韩听霄更是负手站在麒麟院的最高处,目光阴鸷地盯着落雪主峰,等着看苏铭气急败坏出洋相的模样。
时间一点滴过去。
一个时辰。
两个时辰。
大半天过去了。
被重重冰雪封锁的落雪主峰安安静静,连根飞毛都没飘出来。
别说回话,主峰里甚至没有一丝源气波动反馈出来,仿佛韩听霄那气势汹汹的血脉斩帖,不过是一阵连树叶都吹不动的微风。
韩听霄站在风口,牙齿咬得咯咯作响,额头青筋暴起。
被人痛骂不可怕,可怕的是你积攒了毁天灭地的怒火一拳打出去,对方根本没拿正眼瞧你!
这种被当成空气无视的憋屈感,让刚刚突破王源境的韩听霄差点道心不稳。
“好好好!我看你能装死装到几时!”
韩听霄一脚踹碎了脚边的石狮子,眼底的恶毒越发浓烈。
事实上。
苏铭并非是在装死,他是真的压根就不知道外面有个所谓的麒麟子在乱吠。
落雪主峰的大阵隔绝一切声音,而此时的苏铭,早就顺着白玉令牌的指引,进到了主峰最深处、深入山体千丈的地底宝库之中。
“大手笔,真是大手笔!”
宝库的大门刚一关上,苏铭就被眼前的景象晃得花眼了。
整个地底空间被掏空,分为数十个不同的区域。
左边堆放的各种高质量的源晶犹如几座大片连绵的山脉,粗略一扫至少得有大几千万之巨。
右边十几个寒冰制成的多宝格上,摆满了被封印符箓贴着的玉盒,光是透出来的药香,就让苏铭气海里的阴阳大磨盘发出了饥渴的嗡鸣。

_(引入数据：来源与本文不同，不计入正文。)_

@[simp] theorem State.effLoggerTick_kept {bk : Bool} {s0 : State} (s : State) (h0 : Kept bk s0 s) : Kept bk s0 (State.effLoggerTick s) := by
  unfold State.effLoggerTick
  repeat' (first | with_reducible assumption | with_reducible apply State.elapse_kept | with_reducible apply State.applyXtal_kept | with_reducible apply State.advanceSchedule_kept | with_reducible apply State.requestBatch_kept | with_reducible apply kept_ite | with_reducible apply kept_ite_fst | (with_reducible refine foldl_kept _ _ ?_ ?_; (on_goal 1 => intro t a ht)) | (with_reducible refine foldl_kept_fst _ _ ?_ ?_; (on_goal 1 => intro t a ht)) | (simp only [kept_mk, keepsF_fold]) | (rename_i heq; obtain rfl := congrArg (fun (p : State × _) => p.1) heq; clear heq) | split)

@[simp] theorem State.skipSample_kept {bk : Bool} {s0 : State} (s : State) (h0 : Kept bk s0 s) : Kept bk s0 (State.skipSample s) := by
  unfold State.skipSample
  first | exact h0 | (simp [h0]; done) | (((repeat' split) <;> simp [*]); done)

@[simp] theorem State.fullBatch_kept {bk : Bool} {s0 : State} (s : State) (h0 : Kept bk s0 s) : Kept bk s0 (State.fullBatch s) := by
  unfold State.fullBatch
  repeat' (first | with_reducible assumption | with_reducible apply State.requestBatch_kept | with_reducible apply kept_ite | with_reducible apply kept_ite_fst | (with_reducible refine foldl_kept _ _ ?_ ?_; (on_goal 1 => intro t a ht)) | (with_reducible refine foldl_kept_fst _ _ ?_ ?_; (on_goal 1 => intro t a ht)) | (intro t n ht) | (intro t ht) | (simp only [kept_mk, keepsF_fold]) | (rename_i heq; obtain rfl := congrArg (fun (p : State × _) => p.1) heq; clear heq) | split)

@[simp] theorem State.addSample_kept {bk : Bool} {s0 : State} (s : State) (temp : Int) (h0 : Kept bk s0 s) : Kept bk s0 (State.addSample s temp) := by
  unfold State.addSample
  repeat' (first | with_reducible assumption | with_reducible apply State.fullBatch_kept | with_reducible apply State.countBy_kept | with_reducible apply State.raise_kept | with_reducible apply kept_ite | with_reducible apply kept_ite_fst | (with_reducible refine foldl_kept _ _ ?_ ?_; (on_goal 1 => intro t a ht)) | (with_reducible refine foldl_kept_fst _ _ ?_ ?_; (on_goal 1 => intro t a ht)) | (intro t n ht) | (intro t ht) | (simp only [kept_mk, keepsF_fold]) | (rename_i heq; obtain rfl := congrArg (fun (p : State × _) => p.1) heq; clear heq) | split)

@[simp] theorem State.runSample_kept {bk : Bool} {s0 : State} (s : State) (temp : Int) (h0 : Kept bk s0 s) : Kept bk s0 (State.runSample s temp) := by
  unfold State.runSample
  repeat' (first | with_reducible assumption | with_reducible apply State.boundary_kept | with_reducible apply State.skipSample_kept | with_reducible apply State.requestBatch_kept | with_reducible apply State.addSample_kept | with_reducible apply kept_ite | with_reducible apply kept_ite_fst | (with_reducible refine foldl_kept _ _ ?_ ?_; (on_goal 1 => intro t a ht)) | (with_reducible refine foldl_kept_fst _ _ ?_ ?_; (on_goal 1 => intro t a ht)) | (simp only [kept_mk, keepsF_fold]) | (rename_i heq; obtain rfl := congrArg (fun (p : State × _) => p.1) heq; clear heq) | split)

七品紫阳参、八品雪骨莲、九品地心玉髓……这些放在外界足以引起宗门血拼的极品资源,在这里就像大白菜一样随意摆放着。
“难怪这女人脾气那么大,这种身家,换谁都得横着走。”
苏铭啧啧称奇。
他寻了一处阵法源气最为浓郁的玉石台,直接盘腿坐下。
现在可不是客气的时候,外界强敌环伺,早点把这些资源转化为实打实的修为,才是安身立命的本钱。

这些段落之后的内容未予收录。